-- ==== Sys2Proof/Proofs/Scope.lean ====
section
/-! PROOFS. The scope family (00_scope.md): `Run` and the measurements the sink receives (R8). -/

namespace Sys2Proof.Machine

/-- CLOSE from the beginning of a step: the sink receives what the measurement ports show (R114,
R38). The strobe must be over before, since a rejected frame leaves it as it was. -/
theorem closeOp_emitted (b : Byte) {s : State} (hm : s.meas = none) :
    (closeOp b s).emitted = s.emitted ++ (closeOp b s).meas.toList := by
  rcases closeOp_cases b s with ⟨_, h⟩ | ⟨_, h⟩
  · simp [h, State.closed]
  · simp [h, State.closed, hm]

/-- What one byte appends to the emitted list is what the measurement ports show after it. -/
theorem State.feed_emitted (s : State) (b : Byte) :
    (s.feed b).emitted = s.emitted ++ (s.feed b).meas.toList := by
  rcases s.feed_cases b with ⟨_, _, hf⟩ | ⟨_, _, hf⟩ | ⟨_, _, hf⟩ | ⟨_, hf⟩ <;> rw [hf]
  · simp
  · simp [syncOp]
  · simp [storeOp]
  · exact closeOp_emitted b s.beginStep_meas

/-- The state component of `Run` is the repeated `Feed` (R8). -/
theorem State.run_fst (s : State) (bytes : List Byte) : (s.run bytes).1 = s.feedAll bytes := by
  induction bytes generalizing s with
  | nil => rfl
  | cons b rest ih => exact ih (s.feed b)

/-- The list component of `Run` is what the bytes append to the emitted list (R8, R175). -/
theorem State.feedAll_emitted (s : State) (bytes : List Byte) :
    (s.feedAll bytes).emitted = s.emitted ++ (s.run bytes).2 := by
  induction bytes generalizing s with
  | nil => simp
  | cons b rest ih =>
    calc ((s.feed b).feedAll rest).emitted
        = (s.feed b).emitted ++ ((s.feed b).run rest).2 := ih (s.feed b)
      _ = s.emitted ++ (s.run (b :: rest)).2 := by simp [s.feed_emitted b]

/-- Settles O35: by induction on the bytes, from what one `Feed` appends. -/
theorem runListsTheEmissions : Obligations.RunListsTheEmissions :=
  fun bytes s => ⟨s.run_fst bytes, s.feedAll_emitted bytes⟩

end Sys2Proof.Machine
end

/-! PROOFS. The state family (10_state.md section 4): what a step can do, and the invariant that
every step keeps (R23, R24, R29, R38, R82, R118). -/

namespace Sys2Proof.Machine

/-! What a step can do. -/

/-- Taking the sample has ended the strobe and the transients already (R34, R38). -/
theorem State.beginStep_advance (s : State) : s.advance.beginStep = s.advance := rfl

/-- All that a step can do (R37, R206): a sample with `rst` resets, one that offers a byte feeds it,
and an idle sample or none lets the core wait. -/
theorem step_cases {s t : State} (h : step s = .next t) :
    (s.nextInstr = none ∧ t = s.advance) ∨
    (∃ p rest, s.input = p :: rest ∧ p.rst = true ∧ t = s.advance.applyReset) ∨
    (∃ p rest, s.input = p :: rest ∧ p.rst = false ∧ p.inValid = true ∧
      t = s.advance.feed p.inData) := by
  cases hin : s.input with
  | nil =>
    have hnone := State.nextInstr_nil hin
    simp only [step, hnone, Host.Outcome.next.injEq] at h
    exact .inl ⟨hnone, h.symm⟩
  | cons p rest =>
    have hnext := State.nextInstr_cons hin
    rcases decodePorts_cases s.cursor p with ⟨hrst, hd⟩ | ⟨hrst, hval, hd⟩ | ⟨-, -, hd⟩ <;>
      rw [hd] at hnext <;> simp only [step, hnext] at h
    · simp only [exec, execReset, Host.Outcome.next.injEq] at h
      exact .inr (.inl ⟨p, rest, rfl, hrst, h.symm⟩)
    · have hfeed := exec_decodeByte s.advance p.inData
      rw [State.beginStep_advance, State.advance_cursor, h, Host.Outcome.next.injEq] at hfeed
      exact .inr (.inr ⟨p, rest, rfl, hrst, hval, hfeed⟩)
    · rw [Host.Outcome.next.injEq] at h
      exact .inl ⟨hnext, h.symm⟩

/-! Written indices and the cursor. -/

/-- A store adds its index to the written ones and takes none away (R56). -/
theorem Memory.isSome_lookup_write (m : Memory) (i j : Nat) (b : Byte) :
    (Memory.lookup (Memory.write m i b) j).isSome ↔ i = j ∨ (Memory.lookup m j).isSome := by
  rw [Memory.lookup_write]
  split <;> simp [*]

/-- Where STORE is selected the cursor does not wrap (R117). -/
theorem cursor_succ_val {c : FrameIndex} (h : c.val ≤ 16) : (c + 1).val = c.val + 1 :=
  Fin.val_add_one_of_lt (Fin.lt_def.2 (Nat.lt_succ_of_le h))

/-! The invariant under the operations a step is made of. -/

/-- The end of the strobe and the transients keeps the invariant (R38, R34). -/
theorem State.Inv.beginStep {s : State} (h : s.Inv) : s.beginStep.Inv :=
  { h with strobeLatest := by simp }

/-- Taking a sample keeps the invariant (R59). -/
theorem State.Inv.advance {s : State} (h : s.Inv) : s.advance.Inv :=
  { h.beginStep with }

/-- RESET keeps the invariant (R230): no window, no valid cache and no strobe are left. -/
theorem State.Inv.applyReset {s : State} (h : s.Inv) : s.applyReset.Inv where
  bufWf := Memory.wf_nil
  syncHeld hc := absurd s.applyReset_cursor hc
  windowWritten _ hi := absurd hi (Nat.not_lt_zero _)
  tagged := h.tagged
  poseLatest := by simp
  strobeLatest := by simp

/-- SYNC keeps the invariant (R112): the new window is the sync byte at index 0. -/
theorem State.Inv.syncOp {s : State} (h : s.Inv) : (syncOp s).Inv :=
  { h with
    bufWf := s.wf_writeByte 0 Config.syncByte h.bufWf
    syncHeld := fun _ => by simp [syncOp_eq, Memory.lookup_write]
    windowWritten := fun _ hi =>
      (Memory.isSome_lookup_write ..).2 (.inl (Nat.lt_one_iff.1 hi).symm) }

/-- STORE keeps the invariant (R113): in ACCUM it leaves index 0 alone and writes the one index by
which the window grows. -/
theorem State.Inv.storeOp {s : State} (h : s.Inv) (b : Byte) (h1 : 1 ≤ s.cursor.val)
    (h2 : s.cursor.val ≤ 16) : (storeOp b s).Inv :=
  { h with
    bufWf := s.wf_writeByte s.cursor b h.bufWf
    syncHeld := fun _ => by
      have hpos : s.cursor.val ≠ 0 := Nat.ne_of_gt h1
      have hold := h.syncHeld fun hc => hpos (Fin.val_eq_of_eq hc)
      simpa only [storeOp_eq, Memory.lookup_write, if_neg hpos] using hold
    windowWritten := fun i hi => by
      have hlt : i < s.cursor.val + 1 := cursor_succ_val h2 ▸ hi
      refine (Memory.isSome_lookup_write ..).2 ?_
      rcases Nat.lt_succ_iff_lt_or_eq.1 hlt with hbelow | hat
      · exact .inr (h.windowWritten i hbelow)
      · exact .inl hat.symm }

/-- The closing of the window keeps the invariant (R114): with the cursor at 0 nothing is asked of
the bytes. -/
theorem State.Inv.closed {s : State} (h : s.Inv) (b : Byte) : (s.closed b).Inv :=
  { h with
    bufWf := s.wf_writeByte 17 b h.bufWf
    syncHeld := fun hc => absurd rfl hc
    windowWritten := fun _ hi => absurd hi (Nat.not_lt_zero _) }

/-- EMIT then CACHE_UPDATE of one tagged measurement keep the invariant (R177). Neither does alone:
between the two a valid cache is not the latest emission. -/
theorem State.Inv.emit_cacheUpdate {s : State} (h : s.Inv) {m : Measurement}
    (hm : m.sourceTag = Config.sourceTag) : ((s.emit m).cacheUpdate m).Inv :=
  { h with
    tagged := fun n hn => by
      rcases List.mem_append.1 hn with hold | hnew
      · exact h.tagged n hold
      · exact List.mem_singleton.1 hnew ▸ hm
    poseLatest := fun _ => ⟨m, List.getLast?_concat, rfl, rfl, rfl⟩
    strobeLatest := fun n hn => by
      obtain rfl : m = n := Option.some.inj hn
      exact List.getLast?_concat }

/-- CLOSE keeps the invariant on both branches (R114). -/
theorem State.Inv.closeOp {s : State} (h : s.Inv) (b : Byte) : (closeOp b s).Inv := by
  rcases closeOp_cases b s with ⟨-, hclose⟩ | ⟨-, hclose⟩ <;> rw [hclose]
  · exact (h.closed b).emit_cacheUpdate rfl
  · exact h.closed b

/-- `Feed` keeps the invariant for every byte (R110, R118). -/
theorem State.Inv.feed {s : State} (h : s.Inv) (b : Byte) : (s.feed b).Inv := by
  rcases s.feed_cases b with ⟨-, -, hf⟩ | ⟨-, -, hf⟩ | ⟨h1, h2, hf⟩ | ⟨-, hf⟩ <;> rw [hf]
  · exact h.beginStep
  · exact h.beginStep.syncOp
  · exact h.beginStep.storeOp b h1 h2
  · exact h.beginStep.closeOp b

/-- Settles O44, by the cases of a step: waiting, RESET and `Feed` each keep the invariant. -/
theorem stepKeepsInvariant : Obligations.StepKeepsInvariant := by
  intro s t hinv hstep
  rcases step_cases hstep with ⟨-, rfl⟩ | ⟨_, _, -, -, rfl⟩ | ⟨p, _, -, -, -, rfl⟩
  · exact hinv.advance
  · exact hinv.advance.applyReset
  · exact hinv.advance.feed p.inData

★ ★ ★ ★

Among the entries above, locate the lines containing "exact .inl hat.symm" and "bufWf := s.wf_writeByte 17 b h.bufWf", and transcribe exactly those two lines and all lines between.

EXPECTED ANSWER:
      · exact .inl hat.symm }

/-- The closing of the window keeps the invariant (R114): with the cursor at 0 nothing is asked of
the bytes. -/
theorem State.Inv.closed {s : State} (h : s.Inv) (b : Byte) : (s.closed b).Inv :=
  { h with
    bufWf := s.wf_writeByte 17 b h.bufWf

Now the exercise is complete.